Perfusion, Cryosectioning, and Immunofluorescence of Mouse Spinal Cord

After terminal anesthesia by barbiturate overdose, mice were perfused transcardially with a phosphate buffered saline rinse followed by either 4% paraformaldehyde or 10% formalin. Spinal cords were removed, post-fixed overnight, and cryoprotected in buffered 30% sucrose for 48 hours. Frozen sections (30 μm) were prepared using a cryostat microtome (Leica) and processed for immunofluorescence as described7 (link)12 (link)13 (link).

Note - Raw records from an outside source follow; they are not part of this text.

/-- WAKING starts no sooner than 2 µs after any other cluster's wake, and takes at most 20 µs (R435). -/
def startWake (s : State) (cl : Nat) : State :=
  let at_ := max s.tb (s.lastWake + 2500)
  let d := at_ - s.tb + Config.latency s.free % 25000 + 1
  { s with lastWake := at_, free := s.free + 1 }.after d .wakeDone { a := cl }

/-- A write to PQCTL (R435, R467): a 1 in ERR clears it; more than one of bits [3:0], or one that is not allowed, is
refused with ERR. -/
def writePqctl (s : State) (cl v : Nat) : State :=
  let c := s.cluster cl
  let c := if bit v 7 then { c with qerr := false } else c
  let s := s.setCluster cl c
  let cmd := v % 16
  if cmd = 0 then s
  else
    match pqNext s cl c.qstate cmd with
    | none => s.setCluster cl { c with qerr := true }
    | some n =>
      let s := s.setCluster cl { c with qstate := n }
      if n = 5 then startWake s cl
      else if n = 0 then powerKick { s with placerDue := true } cl
      else s

/-- A PQCTL event of a cluster: refused with ERR where the state does not allow it (R435). -/
def pqEvent (s : State) (v : Nat) : Res :=
  if 56 ≤ s.ev.a then .fault .notEnabled else .next (writePqctl s s.ev.a v)

/-- PQCTL_QREQ (R435): the latch names the cluster. -/
def execPqctlQreq (s : State) : Res := pqEvent s 1
/-- PQCTL_SAVE (R435). -/
def execPqctlSave (s : State) : Res := pqEvent s 2
/-- PQCTL_GATE (R435). -/
def execPqctlGate (s : State) : Res := pqEvent s 4
/-- PQCTL_WAKE (R435). -/
def execPqctlWake (s : State) : Res := pqEvent s 8

/-- QUIESCE_DONE (R435): the latch names a QUIESCING cluster whose work is done. -/
def execQuiesceDone (s : State) : Res :=
  let c := s.cluster s.ev.a
  if c.qstate ≠ 1 ∨ !clusterDrained s s.ev.a then .fault .notEnabled
  else .next (s.setCluster s.ev.a { c with qstate := 2 })

/-- WAKE_DONE (R435): the latch names a WAKING cluster. -/
def execWakeDone (s : State) : Res :=
  let c := s.cluster s.ev.a
  if c.qstate ≠ 5 then .fault .notEnabled
  else .next (powerKick { s.setCluster s.ev.a { c with qstate := 0 } with placerDue := true } s.ev.a)

/-- PCSNAP_CAPTURE (R434): every 12,500 ticks the live counters are copied and zeroed. -/
def execPcsnapCapture (s : State) : Res :=
  let s := { s with clusters := s.clusters.map fun (e : Nat × Cluster) =>
    (e.1, { e.2 with snapAct := e.2.act % 2 ^ 32, snapStall := e.2.stall % 2 ^ 32, act := 0, stall := 0 }) }
  .next (s.after (12500 - s.tb % 12500) .pcsnapCapture)

/-! ### The module limit, heat -/

/-- A write to PWRLIM (R431): values outside 3,000 to 4,400 are ignored; the shares follow a new limit. -/
def writePwrlim (s : State) (v : Nat) : State :=
  if 3000 ≤ v ∧ v ≤ 4400 then keepShares { s with pwrlim := v } else s

/-- PWRLIM_WRITE (R431): the latch names the value. -/
def execPwrlimWrite (s : State) : Res := .next (writePwrlim s (bits s.ev.v.toNat 0 13))

/-- THERM_CLEAR (R436): the latch names the position. -/
def execThermClear (s : State) : Res :=
  .next (s.setDie s.ev.a { s.die s.ev.a with hot := false, crit := false })

/-- The clusters of a die. -/
def dieClusters (pos : Nat) : List Nat := if isCompute pos then upFrom (clustersOf pos).1 (clustersOf pos).2 else []

/-- THERM_HOT (R436): the latch names the position and the temperature. The purser lowers the die's clusters under R433. -/
def execThermHot (s : State) : Res :=
  let s := s.setDie s.ev.a { s.die s.ev.a with temp := s.ev.b % 256, hot := true }
  .next ((dieClusters s.ev.a).foldl purserLower s)

/-! ### Trust -/

/-- The report of R437 up to its signature: version, nonce, digests, MIX0 to MIX33, TIMEBASE
(DESIGN CHOICE, notes/assumptions/78.md). -/
def reportBody (s : State) : List Byte :=
  leBytes 4 1 ++ leBytes 4 0 ++ (List.range 32).map (fun i => fget s.nonce i 0) ++
  (List.range 96).map (fun i => Config.identityByte (64 + i)) ++
  (List.range 34).flatMap (fun n => leBytes 4 (mixWord (s.die n))) ++ leBytes 8 s.tb ++ List.replicate 40 0

/-- A request for a report (R437, R438): with the keys erased it is refused. -/
def attestRequest (s : State) : State :=
  if s.keysErased then { s with attestRefused := true } else s.later .attestReportDone

/-- ATTEST_REQUEST (R437). -/
def execAttestRequest (s : State) : Res := .next (attestRequest s)

/-- ATTEST_REPORT_DONE (R437): the report is written and bit 1 set. -/
def execAttestReportDone (s : State) : Res :=
  let body := reportBody s
  let sig := (List.range 64).map (Config.signatureByte body)
  .next { (devStore s s.reportDpa (body ++ sig)).s with attestDone := true }

/-- A write to ALMCFG: the first after reset counts (R438). -/
def writeAlmcfg (s : State) (v : Nat) : State :=
  if s.almSet then s else { s with almcfg := v % 2 ^ 12, almSet := true }

/-- ALMCFG_WRITE (R438): the latch names the value. -/
def execAlmcfgWrite (s : State) : Res := .next (writeAlmcfg s s.ev.v.toNat)

/-- The level of a source (R438): 0 means log. -/
def almLevel (s : State) (i : Nat) : Nat := max 1 (bits s.almcfg (3 * i) 3)

/-- A level is enabled (R438). -/
def almEnabled (s : State) (k : Nat) : Bool := k == 1 || bit s.almfuse (k - 1)

/-- The level a source acts at: the highest enabled one that does not exceed its configured level. -/
def almActs (s : State) (i : Nat) : Nat :=
  ([4, 3, 2, 1].find? fun k => k ≤ almLevel s i && almEnabled s k).getD 1

/-- ALARM_RAISE (R438): the latch names the source, 0 to 3. Every action up to the level is taken. -/
def execAlarmRaise (s : State) : Res :=
  let i := s.ev.a
  if 3 < i then .fault .notEnabled
  else
    let k := almActs s i
    let s := s.logFault { cause := cause 14 i, origin := 4, pos := s.root }
    let s := { s with msix := 17 :: s.msix }
    let s := if 2 ≤ k then { s with dbgLocked := true } else s
    let s := if 3 ≤ k then { s with keysErased := true } else s
    .next (if 4 ≤ k then { s with halted := true } else s)

/-! ### Register writes -/

/-- A field of n bits at lo after a write of the bits of mask (R3). -/
def fld (old mask v lo n : Nat) : Nat :=
  (List.range n).foldl (fun r i => r + 2 ^ i * (if bit mask (lo + i) then bits v (lo + i) 1 else bits old i 1)) 0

Primary antibodies were: rabbit anti-GFAP (1:1000; Dako, Carpinteria, CA); rat anti-GFAP (1:1000, Zymed Laboratories); sheep anti-BrdU (1:300, Maine Biotechnology Services, Portland, ME); rat anti-CD133 (1:200; Millipore, Temecula, CA); and rat anti-vimentin (clone # 280618; 1:150; Novus Biologicals, Littleton, CO). Fluorescence secondary antibodies were conjugated to: Alexa 488 (green) or Alexa 405 (blue) or to Cy3 (550, red) or Cy5 (649, far red) all from Jackson Immunoresearch Laboratories. Nuclear stain: 4′,6′-diamidino-2-phenylindole dihydrochloride (DAPI; 2 ng/ml; ThermoFisher). Sections were coverslipped using ProLong Gold anti-fade reagent (InVitrogen, Grand Island, NY). Sections were examined and photographed using deconvolution fluorescence microscopy and scanning confocal laser microscopy (Zeiss, Oberkochen, Germany).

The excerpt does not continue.